Background
Many questions ask how to obtain a particular DOM element given a CSS selector. This question is about the opposite direction. A document is parsed with jsoup, but could easily be converted to any of:
Use Case
For a particular problem domain (e.g., chemical compounds), thousands of web pages list chemicals in similar ways, but the mark-up differs across web sites. For example:
<div id="chemical-list">
<div class="compound">
<span class="compound-name">water</span>
<span class="compound-periodic">H2O</span>
</div>
<div class="compound">
<span class="compound-name">sodium hypochlorite</span>
<span class="compound-periodic">NaClO</span>
</div>
</div>
Another site might list them differently:
<ul class="chemical-compound">
<li class="chem-name">water, H2O</li>
<li class="chem-name">sodium hypochlorite, NaClO</li>
</ul>
Yet another site might, again, use different markup:
<table border="0" cellpadding="0" cellspacing="0">
<tbody>
<tr><td>water</td><td>H2O</td></tr>
<tr><td>sodium hypochlorite</td><td>NaClO</td></tr>
</tbody>
</table>
A few sample pages from each of the thousands of sites are downloaded. Then, using an existing list of chemicals, it is relatively simple to retrieve a list of candidate web page elements. Using jsoup, this is as simple as:
Elements elements = chemicals.getElementsMatchingOwnText( chemicalNames );
This will allow for high-precision analysis across thousands of pages. (The page can discuss the applications for water and sodium hypochlorite, but only the list is being analyzed.) Knowing the CSS will greatly simplify the analysis and increase its accuracy.
The alternative is to process the entire page looking for "groups" of chemicals, then try to extract the list.
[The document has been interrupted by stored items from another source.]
-- ==== Sys2Proof/Laws/State.lean ====
section
/-! SUPPORT. What each update of the state leaves alone, field by field, and what each reader sees of it. -/

namespace Sys2Proof.Machine.State

variable (s : State)

/-! ### `setOd` -/

@[simp] theorem setOd_pending (i j v k : Nat) : (s.setOd i j v k).pending = s.pending := rfl
@[simp] theorem setOd_free (i j v k : Nat) : (s.setOd i j v k).free = s.free := rfl
@[simp] theorem setOd_mem (i j v k : Nat) : (s.setOd i j v k).mem = s.mem := rfl
@[simp] theorem setOd_flash (i j v k : Nat) : (s.setOd i j v k).flash = s.flash := rfl
@[simp] theorem setOd_regs (i j v k : Nat) : (s.setOd i j v k).regs = s.regs := rfl
@[simp] theorem setOd_descs (i j v k : Nat) : (s.setOd i j v k).descs = s.descs := rfl
@[simp] theorem setOd_nextId (i j v k : Nat) : (s.setOd i j v k).nextId = s.nextId := rfl
@[simp] theorem setOd_ctxs (i j v k : Nat) : (s.setOd i j v k).ctxs = s.ctxs := rfl
@[simp] theorem setOd_cores (i j v k : Nat) : (s.setOd i j v k).cores = s.cores := rfl
@[simp] theorem setOd_clus (i j v k : Nat) : (s.setOd i j v k).clus = s.clus := rfl
@[simp] theorem setOd_dies (i j v k : Nat) : (s.setOd i j v k).dies = s.dies := rfl
@[simp] theorem setOd_links (i j v k : Nat) : (s.setOd i j v k).links = s.links := rfl
@[simp] theorem setOd_aborts (i j v k : Nat) : (s.setOd i j v k).aborts = s.aborts := rfl
@[simp] theorem setOd_pages (i j v k : Nat) : (s.setOd i j v k).pages = s.pages := rfl
@[simp] theorem setOd_strs (i j v k : Nat) : (s.setOd i j v k).strs = s.strs := rfl
@[simp] theorem setOd_maps (i j v k : Nat) : (s.setOd i j v k).maps = s.maps := rfl
@[simp] theorem setOd_objs (i j v k : Nat) : (s.setOd i j v k).objs = s.objs := rfl
@[simp] theorem setOd_copies (i j v k : Nat) : (s.setOd i j v k).copies = s.copies := rfl
@[simp] theorem setOd_spills (i j v k : Nat) : (s.setOd i j v k).spills = s.spills := rfl
@[simp] theorem setOd_chans (i j v k : Nat) : (s.setOd i j v k).chans = s.chans := rfl
@[simp] theorem setOd_apers (i j v k : Nat) : (s.setOd i j v k).apers = s.apers := rfl
@[simp] theorem setOd_stageQ (i j v k : Nat) : (s.setOd i j v k).stageQ = s.stageQ := rfl
@[simp] theorem setOd_h2b (i j v k : Nat) : (s.setOd i j v k).h2b = s.h2b := rfl
@[simp] theorem setOd_b2h (i j v k : Nat) : (s.setOd i j v k).b2h = s.b2h := rfl
@[simp] theorem setOd_md (i j v k : Nat) : (s.setOd i j v k).md = s.md := rfl
@[simp] theorem setOd_isl (i j v k : Nat) : (s.setOd i j v k).isl = s.isl := rfl
@[simp] theorem setOd_rcv (i j v k : Nat) : (s.setOd i j v k).rcv = s.rcv := rfl
@[simp] theorem setOd_fse (i j v k : Nat) : (s.setOd i j v k).fse = s.fse := rfl
@[simp] theorem setOd_esp (i j v k : Nat) : (s.setOd i j v k).esp = s.esp := rfl
@[simp] theorem setOd_gov (i j v k : Nat) : (s.setOd i j v k).gov = s.gov := rfl
@[simp] theorem setOd_brd (i j v k : Nat) : (s.setOd i j v k).brd = s.brd := rfl
@[simp] theorem setOd_wire (i j v k : Nat) : (s.setOd i j v k).wire = s.wire := rfl
@[simp] theorem setOd_reg_of (i j v k : Nat) (p : Nat) : (s.setOd i j v k).reg p = s.reg p := rfl
@[simp] theorem setOd_ctx_of (i j v k : Nat) (p : Nat) : (s.setOd i j v k).ctx p = s.ctx p := rfl
@[simp] theorem setOd_desc_of (i j v k : Nat) (p : Nat) : (s.setOd i j v k).desc? p = s.desc? p := rfl
@[simp] theorem setOd_obj_of (i j v k : Nat) (p : Nat) : (s.setOd i j v k).obj p = s.obj p := rfl
@[simp] theorem setOd_core_of (i j v k : Nat) (p : Nat) : (s.setOd i j v k).core p = s.core p := rfl
@[simp] theorem setOd_clu_of (i j v k : Nat) (p : Nat) : (s.setOd i j v k).clu p = s.clu p := rfl
@[simp] theorem setOd_die_of (i j v k : Nat) (p : Nat) : (s.setOd i j v k).die p = s.die p := rfl
@[simp] theorem setOd_chan_of (i j v k : Nat) (p : Nat) : (s.setOd i j v k).chan p = s.chan p := rfl
@[simp] theorem setOd_aper_of (i j v k : Nat) (p : Nat) : (s.setOd i j v k).aper p = s.aper p := rfl
@[simp] theorem setOd_page_of (i j v k : Nat) (p : Nat) : (s.setOd i j v k).page p = s.page p := rfl
@[simp] theorem setOd_strm_of (i j v k : Nat) (p : Nat) : (s.setOd i j v k).strm p = s.strm p := rfl
@[simp] theorem setOd_sdMap_of (i j v k : Nat) (p : Nat) : (s.setOd i j v k).sdMap p = s.sdMap p := rfl
@[simp] theorem setOd_link_of (i j v k : Nat) (p : Nat) : (s.setOd i j v k).link p = s.link p := rfl

/-! ### `bumpOd` -/

@[simp] theorem bumpOd_pending (i j n w k : Nat) : (s.bumpOd i j n w k).pending = s.pending := rfl
@[simp] theorem bumpOd_free (i j n w k : Nat) : (s.bumpOd i j n w k).free = s.free := rfl
@[simp] theorem bumpOd_mem (i j n w k : Nat) : (s.bumpOd i j n w k).mem = s.mem := rfl
@[simp] theorem bumpOd_flash (i j n w k : Nat) : (s.bumpOd i j n w k).flash = s.flash := rfl
@[simp] theorem bumpOd_regs (i j n w k : Nat) : (s.bumpOd i j n w k).regs = s.regs := rfl
@[simp] theorem bumpOd_descs (i j n w k : Nat) : (s.bumpOd i j n w k).descs = s.descs := rfl
@[simp] theorem bumpOd_nextId (i j n w k : Nat) : (s.bumpOd i j n w k).nextId = s.nextId := rfl
@[simp] theorem bumpOd_ctxs (i j n w k : Nat) : (s.bumpOd i j n w k).ctxs = s.ctxs := rfl
@[simp] theorem bumpOd_cores (i j n w k : Nat) : (s.bumpOd i j n w k).cores = s.cores := rfl
@[simp] theorem bumpOd_clus (i j n w k : Nat) : (s.bumpOd i j n w k).clus = s.clus := rfl
@[simp] theorem bumpOd_dies (i j n w k : Nat) : (s.bumpOd i j n w k).dies = s.dies := rfl
@[simp] theorem bumpOd_links (i j n w k : Nat) : (s.bumpOd i j n w k).links = s.links := rfl
@[simp] theorem bumpOd_aborts (i j n w k : Nat) : (s.bumpOd i j n w k).aborts = s.aborts := rfl
@[simp] theorem bumpOd_pages (i j n w k : Nat) : (s.bumpOd i j n w k).pages = s.pages := rfl
@[simp] theorem bumpOd_strs (i j n w k : Nat) : (s.bumpOd i j n w k).strs = s.strs := rfl
@[simp] theorem bumpOd_maps (i j n w k : Nat) : (s.bumpOd i j n w k).maps = s.maps := rfl
@[simp] theorem bumpOd_objs (i j n w k : Nat) : (s.bumpOd i j n w k).objs = s.objs := rfl
@[simp] theorem bumpOd_copies (i j n w k : Nat) : (s.bumpOd i j n w k).copies = s.copies := rfl
@[simp] theorem bumpOd_spills (i j n w k : Nat) : (s.bumpOd i j n w k).spills = s.spills := rfl
@[simp] theorem bumpOd_chans (i j n w k : Nat) : (s.bumpOd i j n w k).chans = s.chans := rfl
@[simp] theorem bumpOd_apers (i j n w k : Nat) : (s.bumpOd i j n w k).apers = s.apers := rfl
@[simp] theorem bumpOd_stageQ (i j n w k : Nat) : (s.bumpOd i j n w k).stageQ = s.stageQ := rfl
@[simp] theorem bumpOd_h2b (i j n w k : Nat) : (s.bumpOd i j n w k).h2b = s.h2b := rfl
@[simp] theorem bumpOd_b2h (i j n w k : Nat) : (s.bumpOd i j n w k).b2h = s.b2h := rfl
@[simp] theorem bumpOd_md (i j n w k : Nat) : (s.bumpOd i j n w k).md = s.md := rfl
@[simp] theorem bumpOd_isl (i j n w k : Nat) : (s.bumpOd i j n w k).isl = s.isl := rfl
@[simp] theorem bumpOd_rcv (i j n w k : Nat) : (s.bumpOd i j n w k).rcv = s.rcv := rfl
@[simp] theorem bumpOd_fse (i j n w k : Nat) : (s.bumpOd i j n w k).fse = s.fse := rfl
@[simp] theorem bumpOd_esp (i j n w k : Nat) : (s.bumpOd i j n w k).esp = s.esp := rfl
@[simp] theorem bumpOd_gov (i j n w k : Nat) : (s.bumpOd i j n w k).gov = s.gov := rfl
@[simp] theorem bumpOd_brd (i j n w k : Nat) : (s.bumpOd i j n w k).brd = s.brd := rfl
@[simp] theorem bumpOd_wire (i j n w k : Nat) : (s.bumpOd i j n w k).wire = s.wire := rfl
@[simp] theorem bumpOd_reg_of (i j n w k : Nat) (p : Nat) : (s.bumpOd i j n w k).reg p = s.reg p := rfl
@[simp] theorem bumpOd_ctx_of (i j n w k : Nat) (p : Nat) : (s.bumpOd i j n w k).ctx p = s.ctx p := rfl
@[simp] theorem bumpOd_desc_of (i j n w k : Nat) (p : Nat) : (s.bumpOd i j n w k).desc? p = s.desc? p := rfl
@[simp] theorem bumpOd_obj_of (i j n w k : Nat) (p : Nat) : (s.bumpOd i j n w k).obj p = s.obj p := rfl
@[simp] theorem bumpOd_core_of (i j n w k : Nat) (p : Nat) : (s.bumpOd i j n w k).core p = s.core p := rfl
@[simp] theorem bumpOd_clu_of (i j n w k : Nat) (p : Nat) : (s.bumpOd i j n w k).clu p = s.clu p := rfl
@[simp] theorem bumpOd_die_of (i j n w k : Nat) (p : Nat) : (s.bumpOd i j n w k).die p = s.die p := rfl
@[simp] theorem bumpOd_chan_of (i j n w k : Nat) (p : Nat) : (s.bumpOd i j n w k).chan p = s.chan p := rfl
@[simp] theorem bumpOd_aper_of (i j n w k : Nat) (p : Nat) : (s.bumpOd i j n w k).aper p = s.aper p := rfl
@[simp] theorem bumpOd_page_of (i j n w k : Nat) (p : Nat) : (s.bumpOd i j n w k).page p = s.page p := rfl
@[simp] theorem bumpOd_strm_of (i j n w k : Nat) (p : Nat) : (s.bumpOd i j n w k).strm p = s.strm p := rfl
@[simp] theorem bumpOd_sdMap_of (i j n w k : Nat) (p : Nat) : (s.bumpOd i j n w k).sdMap p = s.sdMap p := rfl
@[simp] theorem bumpOd_link_of (i j n w k : Nat) (p : Nat) : (s.bumpOd i j n w k).link p = s.link p := rfl

/-! ### `setReg` -/

@[simp] theorem setReg_pending (a v : Nat) : (s.setReg a v).pending = s.pending := rfl
@[simp] theorem setReg_free (a v : Nat) : (s.setReg a v).free = s.free := rfl
@[simp] theorem setReg_mem (a v : Nat) : (s.setReg a v).mem = s.mem := rfl
@[simp] theorem setReg_flash (a v : Nat) : (s.setReg a v).flash = s.flash := rfl
@[simp] theorem setReg_dict (a v : Nat) : (s.setReg a v).dict = s.dict := rfl
@[simp] theorem setReg_descs (a v : Nat) : (s.setReg a v).descs = s.descs := rfl
@[simp] theorem setReg_nextId (a v : Nat) : (s.setReg a v).nextId = s.nextId := rfl
@[simp] theorem setReg_ctxs (a v : Nat) : (s.setReg a v).ctxs = s.ctxs := rfl
@[simp] theorem setReg_cores (a v : Nat) : (s.setReg a v).cores = s.cores := rfl
@[simp] theorem setReg_clus (a v : Nat) : (s.setReg a v).clus = s.clus := rfl
@[simp] theorem setReg_dies (a v : Nat) : (s.setReg a v).dies = s.dies := rfl
@[simp] theorem setReg_links (a v : Nat) : (s.setReg a v).links = s.links := rfl
@[simp] theorem setReg_aborts (a v : Nat) : (s.setReg a v).aborts = s.aborts := rfl
@[simp] theorem setReg_pages (a v : Nat) : (s.setReg a v).pages = s.pages := rfl
@[simp] theorem setReg_strs (a v : Nat) : (s.setReg a v).strs = s.strs := rfl
@[simp] theorem setReg_maps (a v : Nat) : (s.setReg a v).maps = s.maps := rfl
@[simp] theorem setReg_objs (a v : Nat) : (s.setReg a v).objs = s.objs := rfl
@[simp] theorem setReg_copies (a v : Nat) : (s.setReg a v).copies = s.copies := rfl
@[simp] theorem setReg_spills (a v : Nat) : (s.setReg a v).spills = s.spills := rfl
@[simp] theorem setReg_chans (a v : Nat) : (s.setReg a v).chans = s.chans := rfl
@[simp] theorem setReg_apers (a v : Nat) : (s.setReg a v).apers = s.apers := rfl
@[simp] theorem setReg_stageQ (a v : Nat) : (s.setReg a v).stageQ = s.stageQ := rfl
@[simp] theorem setReg_h2b (a v : Nat) : (s.setReg a v).h2b = s.h2b := rfl
@[simp] theorem setReg_b2h (a v : Nat) : (s.setReg a v).b2h = s.b2h := rfl
@[simp] theorem setReg_md (a v : Nat) : (s.setReg a v).md = s.md := rfl
@[simp] theorem setReg_isl (a v : Nat) : (s.setReg a v).isl = s.isl := rfl
@[simp] theorem setReg_rcv (a v : Nat) : (s.setReg a v).rcv = s.rcv := rfl
@[simp] theorem setReg_fse (a v : Nat) : (s.setReg a v).fse = s.fse := rfl
@[simp] theorem setReg_esp (a v : Nat) : (s.setReg a v).esp = s.esp := rfl
@[simp] theorem setReg_gov (a v : Nat) : (s.setReg a v).gov = s.gov := rfl
@[simp] theorem setReg_brd (a v : Nat) : (s.setReg a v).brd = s.brd := rfl
@[simp] theorem setReg_wire (a v : Nat) : (s.setReg a v).wire = s.wire := rfl
@[simp] theorem setReg_od_of (a v : Nat) (p q r : Nat) : (s.setReg a v).od p q r = s.od p q r := rfl
@[simp] theorem setReg_ctx_of (a v : Nat) (p : Nat) : (s.setReg a v).ctx p = s.ctx p := rfl
@[simp] theorem setReg_desc_of (a v : Nat) (p : Nat) : (s.setReg a v).desc? p = s.desc? p := rfl
@[simp] theorem setReg_obj_of (a v : Nat) (p : Nat) : (s.setReg a v).obj p = s.obj p := rfl
@[simp] theorem setReg_core_of (a v : Nat) (p : Nat) : (s.setReg a v).core p = s.core p := rfl
@[simp] theorem setReg_clu_of (a v : Nat) (p : Nat) : (s.setReg a v).clu p = s.clu p := rfl
@[simp] theorem setReg_die_of (a v : Nat) (p : Nat) : (s.setReg a v).die p = s.die p := rfl
@[simp] theorem setReg_chan_of (a v : Nat) (p : Nat) : (s.setReg a v).chan p = s.chan p := rfl
@[simp] theorem setReg_aper_of (a v : Nat) (p : Nat) : (s.setReg a v).aper p = s.aper p := rfl
@[simp] theorem setReg_page_of (a v : Nat) (p : Nat) : (s.setReg a v).page p = s.page p := rfl
@[simp] theorem setReg_strm_of (a v : Nat) (p : Nat) : (s.setReg a v).strm p = s.strm p := rfl
@[simp] theorem setReg_sdMap_of (a v : Nat) (p : Nat) : (s.setReg a v).sdMap p = s.sdMap p := rfl
@[simp] theorem setReg_link_of (a v : Nat) (p : Nat) : (s.setReg a v).link p = s.link p := rfl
Both problems are difficult, but using a CSS selector to jump to the exact spot in the page is far more efficient, and likely far more accurate. Both problems will require some hand-crafting, but I'd like to automate away as much as possible.
Problem
The aforementioned APIs do not appear to have methods that generate a CSS selector given an Element instance (the more unique the better). It is possible to iterate through the parent elements and generate the selector manually. This has been demonstrated using JavaScript in a few questions. There are also answers for generating an XPath, and it might be possible using Selenium.
Specifically, how would you do something like:
String selector = element.getCSSPath();
Elements elements = document.select( selector );
This would:
- Return the CSS selector for the given element.
- Search a document for the given CSS selector.
- Return a list of elements that match the selector.
The second line is not an issue; the first line is problematic.
Question
What API can generate a CSS selector (as unique as possible) from a DOM element?
If there is no existing API, then that would be nice to know.